Meet the Yongnuo YN 14mm F2.8: a lens that looks very similar to Canon’s own 14mm F2.8L II. Here they are side by side:

According to Yongnuo’s description, the YN 14mm F2.8 sports 12 lens elements in 9 groups (Canon’s has 14 elements in 11 groups) and a 7-blade aperture (Canon’s has 6 blades). The other big difference is the focus motor.
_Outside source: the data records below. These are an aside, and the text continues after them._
-- ==== Sys2Proof/Syntax.lean ====
section
/-!
DEFINITION. The commands of the KR9560: one constructor per row of spec/opcode_table.json, with what the access, arrival or
event carries. What the device's state already holds is no operand.
-/
namespace Sys2Proof

/-- How a read of host memory ended (R249, R371, R375, R382): with data, with a completion timeout, with an unsuccessful
status, or with a poisoned completion. -/
inductive ReadResult
  | ok (data : List Byte)
  | timeout
  | unsuccessful
  | poisoned
  deriving DecidableEq, Repr

/-- What a SECDED-protected read found (R117, R206, R235, R270, R303): clean, one word corrected, one word uncorrectable, or
so many words of the access corrected and so many uncorrectable. -/
inductive Ecc
  | clean | corrected | uncorrectable
  | words (fixed bad : Nat)
  deriving DecidableEq, Repr

/-- Words corrected. -/
def Ecc.fixed : Ecc → Nat
  | .corrected => 1
  | .words f _ => f
  | _ => 0

/-- Words uncorrectable. -/
def Ecc.bad : Ecc → Nat
  | .uncorrectable => 1
  | .words _ b => b
  | _ => 0

/-- One HBM read of a translation walk (R247, R270): what SECDED found, what it found in the second reading of a unit that
failed, and the system-network clocks that the read took. -/
structure WalkRead where
  ecc : Ecc
  reread : Ecc
  clocks : Nat
  deriving DecidableEq, Repr

/-- Which halves of a 64-bit register a write covers (R14, R497). -/
inductive Half
  | low | high | both
  deriving DecidableEq, Repr

/-- A remote signal as it arrives: issuing device, target context and virtual id, increment, and fence as engine, thread
and byte count (R210, R211, R218). -/
structure SignalMsg where
  device : Nat
  ctx : Nat
  vid : Nat
  inc : Nat
  fence : Option (Nat × Nat × Nat)
  deriving DecidableEq, Repr

/-- How a stack's training went (R272): a short training verified; a short training that fell back to full; a full
training that reached its margins, or did not. -/
inductive TrainOutcome
  | verified | fellBack (margins : Bool) | margins (reached : Bool)
  deriving DecidableEq, Repr

/-- Why the converter is turned off (R453, R517): VIN below 41 V for 100 µs, VIN above 62 V for 10 µs, or current
limiting for 500 µs, or the 56 V input removed. -/
inductive TurnOff
  | under | over | limit | removed
  deriving DecidableEq, Repr

/-- Errors of the link and of received TLPs that have no command of their own (R382): a TLP that is discarded, a correctable error
that the link layer retries, or an unexpected completion. -/
inductive TlpError
  | ecrc | malformed | flowControl | overflow
  | receiver | badTlp | badDllp | rollover | replayTimeout
  | unexpectedCompletion
  deriving DecidableEq, Repr


/-- A system-network flit in a dynamic unit position of a link flit (R275, R322): payload, check and POISON, and the
header bits VCR (false: VC 2), HEAD and TAIL. -/
structure NetFlit where
  data : DUnit
  vcr : Bool
  head : Bool
  tail : Bool
  deriving DecidableEq, Repr

/-- What the unit positions of a link flit carry (R322, R325): nothing, up to four units for a LINK thread, network flits,
or control units as their TYPE and fields in order. -/
inductive FlitBody
  | idle
  | sched (eng thread : Nat) (units : List (Option DUnit))
  | dyn (units : List NetFlit)
  | ctrl (units : List (Nat × List Nat))
  deriving DecidableEq, Repr

/-- A link flit (R321, R322): slot, FRAME (mod 2,048), the slot it replays, and a NAK as frame (mod 2,048) and slot. -/
structure Flit where
  slot : Nat
  frame : Nat
  replay : Option Nat
  nak : Option (Nat × Nat)
  body : FlitBody
  deriving DecidableEq, Repr

/-- An EXCH control unit as it arrives (R317): X1, X2[31:0], TS, ECHO_TS and ECHO_HOLD. -/
structure ExchUnit where
  peer : Word
  epoch : Nat
  ts : Nat
  echoTs : Nat
  echoHold : Nat
  deriving DecidableEq, Repr

/-- What a PRBS checker reports (R338, R401): synchronisation gained or lost, or bits compared and errors found while it is
synchronised. -/
inductive PrbsEvent
  | gained | lost | counted (bits errors : Nat)
  deriving DecidableEq, Repr

/-- A REPORT control unit (R349, R352): STATUS, MX_FLAGS, VX_FLAGS, POISON_CAUSE, BAD_COUNT, FIRST_BAD where BAD_VALID is
set, and COVER. -/
structure ReportUnit where
  status : Nat
  mx : Nat
  vx : Nat
  cause : BitVec 8
  bad : Nat
  firstBad : Option Nat
  cover : Nat
  deriving DecidableEq, Repr

/-- What a word's accesses meet in a Spire: what SECDED found, as bus (0 X, 1 Y, 2 C), 64-bit word of the access and result,
and the tile-store banks that the Dome-network port uses beside what the device's own routes need, each with its dclk, counted
from the one from which the word's timing counts (R117, R118, R137). -/
structure VxEnv where
  ecc : List (Nat × Nat × Ecc)
  port : List (Nat × Nat)
  deriving DecidableEq, Repr

/-- A defect of a matrix cell in one K-group of a DOP (R73 - R76): what its first product, and its group sum alone, are
wrong by. -/
structure MxDefect where
  spire : Nat
  pass : Nat
  group : Nat
  row : Nat
  col : Nat
  product : Int
  sum : Int
  deriving DecidableEq, Repr

/-- What the memories meet while a DOP reads its operands: defects of cells, and what SECDED found in a line of the tile
stores or of the stream cache, by line number (R117, R235). [DESIGN CHOICE, safe: notes/assumptions/103] -/
structure DopEnv where
  defects : List MxDefect
  tile : List (Nat × Ecc)
  cache : List (Nat × Ecc)
  deriving DecidableEq, Repr

/-- How a request reaches the Keep (R449): through the mailbox, or over MCTP with its data. -/
inductive KeepPort
  | mailbox
  | mctp (data : List Byte)
  deriving DecidableEq, Repr

/-- What goes wrong while an UPDATE runs (R439): the card fails to read, or the flash fails, at a point of the image: 0 is
the header (the erase), b + 1 block b, and a later number the image trailer (the header that is written last). -/
structure UpdateEnv where
  card : Option Nat
  flash : Option Nat
  deriving DecidableEq, Repr

/-- A unit that user logic writes (R402, R403): its data, the check it supplies where CHKV is 1, and POISON. -/
structure ApUnit where
  data : Line
  chk : Option (BitVec 32)
  pois : Bool
  deriving DecidableEq, Repr

/-- A request of user logic to an access point (R402): RD, WR or WRP with its byte enables. -/
inductive ApRequest
  | rd (addr : Word) (len : Nat) (tag : Fin 256)
  | wr (addr : Word) (units : List ApUnit) (tag : Fin 256)
  | wrp (addr : Word) (unit : ApUnit) (be : Word) (tag : Fin 256)
  deriving DecidableEq, Repr

/-- A host access to the fabric user window (R405): a read of `len` bytes, or data with byte enables. -/
inductive UserAccess
  | read (len tag : Nat)
  | write (data : Word) (be : BitVec 8)
  deriving DecidableEq, Repr

/-- What one port of a block RAM does in a cycle (R389, R390): its address, the word that it writes, whether it reads. -/
structure RamAccess where
  addr : Nat
  write : Option Nat
  read : Bool
  deriving DecidableEq, Repr
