-- ==== Sys2Proof/Machine/Regs.lean ====
section
/-!
DEFINITION. The register index (R495, and the register tables of every chapter): the BAR0 offset of each register, its
reset value, and which of its bits a host write sets, clears, sets to 1 or acts on (R9).
-/
namespace Sys2Proof.Machine

open Sys2Proof

namespace Reg
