-- ==== Sys2Proof/Machine/Flits.lean ====
section
/-!
DEFINITION. The system network itself: routers and routes, packets and their flits, what each output lane takes in a clock, and
the transactions and statistics of the initiators (R274 - R293).
-/
namespace Sys2Proof.Machine

open Sys2Proof

/-! ### Routers and routes (R274, R278) -/

/-- There is a router at position `r` = 16 Y + X. -/
def isRouter (r : Nat) : Bool :=
  decide (r < 256) && !(decide (4 ≤ r % 16) && decide (r % 16 ≤ 11) && decide (4 ≤ r / 16) && decide (r / 16 ≤ 11))

/-- The position of router `n` of the 192, counted in ascending position. -/
def routerAt (n : Nat) : Nat :=
  if n < 64 then n
  else if n < 128 then
    let m := n - 64
    16 * (4 + m / 8) + (if m % 8 < 4 then m % 8 else m % 8 + 8)
  else n - 128 + 192

/-- The router behind mesh port `p` (0 north, 1 east, 2 south, 3 west) of router `r`. -/
def neighbour (r p : Nat) : Option Nat :=
  let n := match p with
    | 0 => if 16 ≤ r then some (r - 16) else none
    | 1 => if r % 16 < 15 then some (r + 1) else none
    | 2 => if r < 240 then some (r + 16) else none
    | 3 => if 0 < r % 16 then some (r - 1) else none
    | _ => none
  n.filter isRouter

/-- Key of a route-table entry: router, destination and PATH. -/
def routeKey (r dst path : Nat) : Nat := 1024 * r + 4 * dst + path

/-- The difference of two coordinates. -/
def apart (a b : Nat) : Nat := (a - b) + (b - a)

/-- Routers on the shortest way between two positions along the ring: the Dome lies at X, Y = 4-11, and between opposite
sides of it the way leads past one of its corners. -/
def ringDistance (a b : Nat) : Nat :=
  let ax := a % 16
  let ay := a / 16
  let bx := b % 16
  let by_ := b / 16
  let inner := fun (v : Nat) => decide (4 ≤ v) && decide (v ≤ 11)
  let faces := fun (v w : Nat) => (decide (v < 4) && decide (11 < w)) || (decide (w < 4) && decide (11 < v))
  if inner ax && inner bx && faces ay by_ then
    apart ay by_ + min (apart ax 3 + apart bx 3) (apart ax 12 + apart bx 12)
  else if inner ay && inner by_ && faces ax bx then
    apart ax bx + min (apart ay 3 + apart by_ 3) (apart ay 12 + apart by_ 12)
  else apart ax bx + apart ay by_

/-- A step through mesh port `p` of router `r` goes round the ring clockwise. -/
def clockwise (r p : Nat) : Bool :=
  match p with
  | 0 => decide (r % 16 < 8)
  | 1 => decide (r / 16 < 8)
  | 2 => decide (8 ≤ r % 16)
  | _ => decide (8 ≤ r / 16)

/-- The mesh port that the built-in table gives at router `r` for destination `dst` (R278): of the ports on a shortest path
a clockwise one, and of those the lowest. [DEDUCED, unsafe: notes/assumptions/154] -/
def builtInPort (r dst : Nat) : Nat :=
  let near := (List.range 4).filter (fun p =>
    (neighbour r p).elim false (fun q => decide (ringDistance q dst < ringDistance r dst)))
  match near.find? (clockwise r) with
  | some p => p
  | none => near.headD 0

/-- The output port of router `r` for a destination and PATH: of the loaded table, or of the built-in one where that has no
entry (R278). -/
def Device.routePort (d : Device) (r dst path : Nat) : Nat :=
  (mapGet none d.net.routes (routeKey r dst path)).getD (builtInPort r dst)

/-! ### Interfaces and ways (R276, R278 - R280) -/

/-- Router and local port of an interface. -/
def placeOf (i : Iface) : Nat × Nat := (routerAt ((Config.place i).1 % 192), (Config.place i).2 % 4)

/-- The Turret of link `l`. -/
def turretIface (l : Nat) : Iface := .init (8 + l / 8)

/-- The interface of the target of a request: for a request of several HBM units, the controller of the first.
[DEDUCED, unsafe: notes/assumptions/155] -/
def Device.targetIface (d : Device) : NetTarget → Iface
  | .mem a =>
    match localSpace a with
    | .hbm a => .hbm ((d.hbmDecode a).elim 0 (fun r => r.1 / pcUnits / 32))
    | .tile l => .gateway (l / 2048)
    | _ => .regs
  | .cache k _ _ _ _ => .slice k
  | .queue _ => .init 5
  | .host _ _ => .init 0x80
  | .remote l _ _ => turretIface l
  | .tile a => .gateway ((a - 0x10000000000) / 64 / 2048)
  | .peer => .init 8
  | .user ap _ => .init (0x10 + ap)

/-- The interface that injects a transaction's request: its initiator's, or the Turret of the link over which it came. -/
def Txn.iface (t : Txn) : Iface := match t.purpose with
  | .remote l _ => turretIface l
  | _ => .init t.init

/-- The stream thread that issued a transaction, if one did. -/
def Txn.threadNo (t : Txn) : Option Nat := match t.purpose with
  | .thread tk _ _ _ => some tk
  | _ => none

/-- The lane of a dynamic packet (R278). -/
def dynamicLane (init dest port : Nat) : Nat := (init ^^^ dest ^^^ port) % 4

/-- The way of a packet of initiator `init` between two interfaces: a scheduled one takes the PATH and lane of its stream
thread, every other PATH 0 and the lane of R278. -/
def Device.wayOf (d : Device) (init vc : Nat) (thread : Option Nat) (a b : Iface) : Way :=
  let s := placeOf a
  let e := placeOf b
  let own := if vc ≤ 1 then thread.bind (fun tk => mapGet none d.net.routeMap tk) else none
  { vc := vc, lane := own.elim (dynamicLane init e.1 e.2) (fun p => p.2 % 4), path := own.elim 0 (fun p => p.1 % 4),
    dest := e.1, port := e.2, source := s.1, sourcePort := s.2 }

def Device.requestWay (d : Device) (t : Txn) : Way :=
  d.wayOf t.init (if t.sched then 0 else 2) t.threadNo t.iface (d.targetIface t.target)

def Device.responseWay (d : Device) (t : Txn) : Way :=
  d.wayOf t.init (if t.sched then 1 else 3) t.threadNo (d.targetIface t.target) t.iface

/-! ### Headers and flits (R275, R276) -/

/-- The header payload N0-N7 of a packet; `args`: the words from N3 on. -/
def headerLine (dest path port cmd len init tag addr : Nat) (be : Word) (args : List Word) : Line :=
  bytesLine (wordsBytes ([
    mkWord [(0, dest), (8, path), (10, port), (12, cmd), (16, len), (22, init), (30, tag % 65536)],
    BitVec.ofNat 64 addr, be] ++ args ++ List.replicate (5 - args.length) 0))

/-- CMD of a request (R277). -/
def NetCmd.code : NetCmd → Nat
  | .read => 1
  | .write => 3
  | .partialWrite => 4

/-- The system address of a target (R276, R500). -/
def NetTarget.addr : NetTarget → Nat
  | .mem a => a
  | .host _ a => 2 ^ 62 + a
  | .remote _ dev a => 2 ^ 63 + 2 ^ 52 * dev + a
  | .tile a => a
  | .cache k _ _ _ _ => Config.innerAddr 0 k
  | .queue q => Config.innerAddr 1 q
  | .user ap off => Config.innerAddr 2 ap + off
  | .peer => 0

/-- The flits of a packet at the interface that injects it: its header with the check made there, then its data units. -/
def packetFlits (p : Packet) (w : Way) (header : Line) (us : List DUnit) : List DieFlit :=
  let all := freshUnit header :: us
  (List.range all.length).map (fun i =>
    { packet := p, way := w, unit := all.getD i zeroUnit, head := decide (i = 0), tail := decide (i + 1 = all.length),
      router := w.source, inPort := 4 + w.sourcePort, since := 0, waited := false })

/-- A packet is given to the network. -/
def Device.enter (d : Device) (p : Packet) (w : Way) (header : Line) (us : List DUnit) : Device :=
  { d with net := { d.net with entering := d.net.entering ++ packetFlits p w header us } }

/-- The fast clocks run: in Cold and in Standby nothing moves on the network (R460). -/
def Device.netRuns (d : Device) : Bool := d.power != 2 && d.power != 3

/-- A control unit is sent by initiator `init` as a SIGNAL, CTRL or CREDIT packet (`cmd` 6, 7, 8) to the Turret of its link,
which sends it on (R277, R280, R325); while the network stands still the Turret has it at once.
[DEDUCED, unsafe: notes/assumptions/156] -/
def Device.sendMessage (d : Device) (init cmd link typ : Nat) (words : List Nat) : Device :=
  if d.netRuns then
    let w := d.wayOf init 4 none (.init init) (turretIface link)
    d.enter (.control { link := link, typ := typ, words := words }) w
      (headerLine w.dest w.path w.port cmd 0 init 0 0 0 ((Config.messageArg typ words).take 5)) []
  else d.sendControl link typ words

/-- Control units on their way to a Turret or waiting there, oldest first. -/
def Device.controls (d : Device) : List CtrlUnit :=
  d.links.ctrl ++ (d.net.flits ++ d.net.entering).filterMap (fun f => match f.packet with
    | .control u => some u
    | _ => none)

/-! ### Transactions -/

def Device.txn (d : Device) (id : Nat) : Option Txn := d.net.txns.find? (fun t => t.id == id)

def Device.mapTxn (d : Device) (id : Nat) (f : Txn → Txn) : Device :=
  { d with net := { d.net with txns := d.net.txns.map (fun t => if t.id = id then f t else t) } }

def Device.dropTxn (d : Device) (id : Nat) : Device :=
  { d with net := { d.net with txns := d.net.txns.filter (fun t => t.id != id) } }

/-- The units that a read returns, in order. -/
def Txn.units (t : Txn) : List DUnit := (List.range t.len).map (fun i => (mapGet none t.got i).getD poisonUnit)

/-- The response to transaction `id` is injected at the target's interface (R277). -/
def Device.answer (d : Device) (id : Nat) : Device :=
  match d.txn id with
  | none => d
  | some t =>
    let w := d.responseWay t
    let us := if t.cmd = .read then t.units else []
    let h := headerLine w.dest w.path w.port (if t.cmd = .read then 2 else 5) us.length t.init t.id 0 0
      [BitVec.ofNat 64 t.status]
    let d := d.mapTxn id (fun t => { t with phase := .responded, rank := d.net.nextRank })
    { d with net := { d.net with nextRank := d.net.nextRank + 1 } }.enter (.response id) w h us

/-- Unit `i` of a read is there; when the last one is, the response goes back (R277). -/
def Device.deliver (d : Device) (id i : Nat) (u : DUnit) : Device :=
  let d := d.mapTxn id (fun t => { t with got := mapPut none t.got i (some u) })
  if (d.txn id).elim false (fun t => t.got.length == t.len) then d.answer id else d

/-- A target answers with a status (R277). -/
def Device.respond (d : Device) (id status : Nat) : Device := (d.mapTxn id (fun t => { t with status := status })).answer id

/-! ### Statistics (R291 - R293) -/

/-- `n` added to a statistic of initiator `i`, unless the statistics are frozen (R293). -/
def Device.bumpStat (d : Device) (a n : Nat) : Device := if d.regBit Reg.sncStatCtl 0 then d else d.bump a n

/-- Bytes and data flits moved by or for initiator `i` (R291). -/
def Device.statMoved (d : Device) (i bytes units : Nat) : Device :=
  (d.bumpStat (Reg.sncStatBytes i) bytes).bumpStat (Reg.sncStatUnits i) units

/-- The latency bin of `v` system-network clocks (R292). -/
def latencyBin (v : Nat) : Nat := if v < 16 then 0 else min 15 (Nat.log2 v - 3)

/-- A transaction of initiator `i` measured with latency `v` (R291). -/
def Device.statLatency (d : Device) (i v : Nat) : Device :=
  if d.regBit Reg.sncStatCtl 0 then d
  else
    let d := (d.bump (Reg.sncStatLatN i) 1).bump (Reg.sncStatLatSum i) v
    let d := if v < d.regF (Reg.sncStatLatMin i) 0 64 then d.setReg (Reg.sncStatLatMin i) (BitVec.ofNat 64 v) else d
    let d := if d.regF (Reg.sncStatLatMax i) 0 64 < v then d.setReg (Reg.sncStatLatMax i) (BitVec.ofNat 64 v) else d
    d.bump (Reg.sncStatHist i (latencyBin v)) 1

/-! ### Injection (R280, R289, R481) -/

/-- Bytes that a byte-enable mask covers. -/
def popCount (w : Word) : Nat := ((List.range 64).filter (fun i => bit w i)).length

/-- An armed error injection inverts bit 0 of the check of the next data flit that the initiator injects (R481). -/
def Device.injectError (d : Device) (init : Nat) (us : List DUnit) : List DUnit × Device :=
  match us with
  | [] => ([], d)
  | u :: rest =>
    if d.regBit Reg.errInj 31 && d.regF Reg.errInj 0 8 == init then
      ({ u with check := u.check ^^^ 1 } :: rest, d.setF Reg.errInj 31 1 0)
    else (us, d)
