/-- TLY_LAST_ERR is written as one word (R221); of two events of one gcyc the lower KIND is kept. -/
def Device.tallyError (d : Device) (kind dev ctx vid phys : Nat) : Device :=
  d.setErrs (d.errsNow ++ [mkWord [(61, kind), (48, dev), (32, ctx), (24, vid), (0, phys)]])

/-- Entry `v` of translation table `t` (R208, R221). -/
def Device.tmapEntry (d : Device) (t v : Nat) : Nat :=
  if v < 16 then 0 else d.regF (Reg.tlyTmap t (v / 2)) (16 * (v % 2)) 16

/-- Physical tally of a shared virtual id 16-255 of a context, if it is mapped (R208).
[DEDUCED, safe: notes/assumptions/39] -/
def Device.translateVid (d : Device) (ctx v : Nat) : Option Nat :=
  let w := d.ctx ctx 0
  if v < 16 ∨ bit w 7 = false ∨ 480 ≤ fld w 8 9 then none
  else
    let p := d.tmapEntry (fld w 8 9) v
    if p < 32 then none else some p

/-- The private bank of context `n`: that of its running task up to its tally save (R207, R220).
[DEDUCED, unsafe: notes/assumptions/145] -/
def Device.privateBank (d : Device) (n : Nat) : Option Nat :=
  match d.lantern.run.filter (fun r => r.ctx == n), d.lantern.save.filter (fun v => v.ctx == n),
      d.lantern.oldBank.filter (fun v => v.ctx == n && decide (d.now ≤ v.done)) with
  | some r, _, _ => some r.bank
  | none, some v, _ => some v.bank
  | none, none, some v => some v.bank
  | none, none, none => none

/-- Physical tally that a signal reaches, if any (R208): private ids only from their own context. -/
def Device.resolveSig (d : Device) (s : Sig) : Option Nat :=
  match s.phys with
  | some p => some p
  | none =>
    if s.vid < 16 then
      if s.cross || s.host then none else (d.privateBank s.ctx).map (fun b => 16 * b + s.vid)
    else d.translateVid s.ctx s.vid

/-- A start condition of the task `t` names tally `p` (R215). -/
def Device.namesTally (d : Device) (p : Nat) (t : Task) : Bool :=
  (((d.slotHeader t.slot).drop 3).take 4).any (fun e => bit e 63 && d.translateVid t.ctx (fld e 48 8) == some p)

/-- Tally `p` has been written or signalled in this gcyc: tasks that wait on it are evaluated in the next (R215). -/
def Device.tallyTouched (d : Device) (p : Nat) : Device := d.noteEval (d.namesTally p) (d.now + 1)

/-- What has been added to tally `p` in this gcyc, if anything has (R213). -/
def Device.added (d : Device) (p : Nat) : Option Applied :=
  if d.lantern.applied.1 = d.now then d.lantern.applied.2.find? (fun e => e.tally == p) else none

def Device.appliedNow (d : Device) (p : Nat) : Nat := (d.added p).elim 0 (·.sum)

/-- Tally `p` has saturated in this gcyc (R212). -/
def Device.satNow (d : Device) (p : Nat) : Bool := (d.added p).elim false (·.sat)

/-- The sum added to tally `p` in this gcyc becomes `n`. -/
def Device.setAdded (d : Device) (p n : Nat) (sat : Bool) : Device :=
  let old := if d.lantern.applied.1 = d.now then d.lantern.applied.2.filter (fun e => e.tally != p) else []
  { d with lantern := { d.lantern with applied := (d.now, old ++ [{ tally := p, sum := n, sat := sat }]) } }

/-- One sum added to a tally by device `dev`, with saturation applied and counted once in a gcyc (R212, R213).
[DEDUCED, unsafe: notes/assumptions/146] -/
def Device.addTally (d : Device) (p n dev : Nat) : Device :=
  let was := d.satNow p
  let over_ := decide (2 ^ 32 ≤ d.tally p + n)
  let e := ((d.setAdded p (d.appliedNow p + n) (was || over_)).setTally p (min (2 ^ 32 - 1) (d.tally p + n))).tallyTouched p
  if over_ && !was then (e.bump Reg.tlySatCnt 1).tallyError 1 dev 0 0 p else e

/-- A saturation of tally `p` in this gcyc is undone by a host write, which comes before the signals of its gcyc (R213). -/
def Device.undoSaturation (d : Device) (p : Nat) : Device :=
  if d.satNow p = false then d
  else (d.setReg Reg.tlySatCnt (d.reg Reg.tlySatCnt - 1)).setErrs
    (d.errsNow.filter (fun w => !(fld w 61 3 == 1 && fld w 0 16 == p)))

/-- A host write of a tally value (R213, R221): the value is set, and counts added in the same gcyc stay added to it. The
private banks are out of reach. -/
def Device.writeTally (d : Device) (p : Nat) (v : BitVec 32) : Device :=
  if p < 32 then d.bump Reg.tlyUnmapCnt 1
  else
    let n := d.appliedNow p
    let d := ((d.undoSaturation p).setTally p v.toNat).tallyTouched p
    if n = 0 then d else (d.setAdded p 0 false).addTally p n d.device

/-- Thresholds that the task `t` consumed are to be returned in gcyc `g` (R217). -/
def Device.returnThresholds (d : Device) (t : Task) (g : Nat) : Device :=
  if t.consumed.isEmpty then d else d.dueAt g (.counts t.consumed)

/-! ### The end of holding the Dome -/

/-- The idle wheel is loaded in every engine (R234). -/
def Device.loadIdleWheels (d : Device) : Device :=
  (List.range 4).foldl (fun d k => d.setReg (Reg.steWheel k) (d.reg (Reg.steIdleWheel k))) d

/-- The idle timer is armed from gcyc `g` on, unless a task is READY or further on (R189).
[DEDUCED, safe: notes/assumptions/12] -/
def Device.armIdle (d : Device) (g : Nat) : Device :=
  if d.lantern.run.isSome || d.lantern.tasks.any (fun t => t.state == .ready) then d
  else { d with belfry := { d.belfry with idleFrom := some g } }

/-- The idle timer is armed from gcyc `g` on where it does not run: a task that has ended before its start kept it from
running (R22). -/
def Device.rearmIdle (d : Device) (g : Nat) : Device := if d.belfry.idleFrom.isSome then d else d.armIdle g

/-- The Dome is free from gcyc `g` on (R187); links idle for ASPM count from then (R362). -/
def Device.freeDome (d : Device) (g : Nat) : Device :=
  { d with lantern := { d.lantern with run := none, domeFree := g }, hif := { d.hif with idleSince := g } }

/-- What the completion record of the attempt `r` says, but for the flags and a cluster's members (R194, R200). -/
def Run.endRecord (r : Run) (status start : Nat) : EndRecord :=
  { status := status, start := start, retries := r.retries, flags := 0, cause := causeOrDefault r,
    epoch := fld (wd r.header 0) 32 32, firstFault := r.firstFault, bad := 0, firstBad := none }

/-- The start of a task in STARTING is cancelled (R190, R219): its record, which says `e`, is issued in gcyc `fin`, and the
clocks follow the idle timer. -/
def Device.cancelStart (d : Device) (r : Run) (e : EndRecord) (fin : Nat) : Device :=
  match d.task r.task with
  | none => d.freeDome (fin + 1)
  | some t => (((d.returnThresholds t fin).freeDome (fin + 1)).endUnstarted t e fin).armIdle fin

/-- In a cluster, the master's fault ends the task as an abort that it decides in gcyc `g` (R197). -/
def Device.floodAbort (d : Device) (ctx g : Nat) : Device :=
  if d.cluster.abortFrom.isSome then d
  else ({ d with cluster := { d.cluster with abortFrom := some g, reports := [] } }).originate 0x14 [ctx]

/-- The task that holds or is taking the Dome is ended by a fault seen in gcyc `g` (R219, R248): a start is cancelled, a
RUNNING task issues no step after g + 1, a COMPLETING task takes the end state FAULT. In a cluster, the master floods
ABORT and a member reports the fault (R197). -/
def Device.faultTask (d : Device) (g : Nat) : Device :=
  match d.lantern.run with
  | none => d
  | some r =>
    match d.task r.task with
    | none => d
    | some t =>
      match t.state with
      | .starting =>
        if r.cluster then
          let d := (d.returnThresholds t (g + 2)).mapTask t.id (fun t => { t with consumed := [] })
          (d.setRun (some { r with aborted := true, start := none, decided := some 0xA })).floodAbort r.ctx (g + 1)
        else d.cancelStart r (r.endRecord 0xB (g + 2)) (g + 2)
      | .running =>
        if r.stopAfter.isSome then d.setRun (some { r with fault := true })
        else
          let d := d.setRun (some { r with fault := true, stopAfter := some (g + 1) })
          let d := d.stopThreads .other
          if r.cluster = false then d
          else if d.isMaster then d.floodAbort r.ctx g
          else d.sendUp 0x16 [0xB, fld d.spireFlags 0 4, fld d.spireFlags 8 4, r.cause.toNat, 1, d.device, 1, 1]
      | .completing =>
        d.setRun (some { r with fault := true, decided := r.decided.map (fun x => if x = 0xA then x else 0xB) })
      | _ => d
The Canon 14mm F2.8L II USM has an ultrasonic motor, while Yongnuo’s 14mm sports a standard DC motor; expect a much louder experience if you’re going to try out this lens.

The minimum focusing distance (0.2 meters), aperture range (F2.8-F22), magnification (0.15x), and angle of view (114°) are all identical.

Finally, the Yongnuo 14mm F2.8 will feature the same USB connection as the company’s 100mm F2, allowing for firmware updates that could help sand down the lens’ rougher edges after it makes its way into consumer hands.

For now, we don’t know when the Yongnuo YN 14mm F2.8 will officially arrive at online retailers, but we’ll keep an eye out for you.

As for cost, the Canon 14mm F2.8L II retails for $ 2,100. And while we don’t yet know exactly how much Yongnuo plans to charge for the YN 14mm F2.8, you can bet it’ll cost a whole lot less than two grand. To give you a frame of reference, Canon’s 100mm F2 USM lens goes for $ 500; the Yongnuo knock-off is just 160 bucks.

To learn more about this lens, head over to the Yongnuo website.


Editor’s Note: The post has been updated to more clearly point out the differences between the Yongnuo 14mm and Canon 14mm F2.8L II. Our apologies if the original came off as misleading by using the term ‘clone’.

Articles: Digital Photography Review (dpreview.com)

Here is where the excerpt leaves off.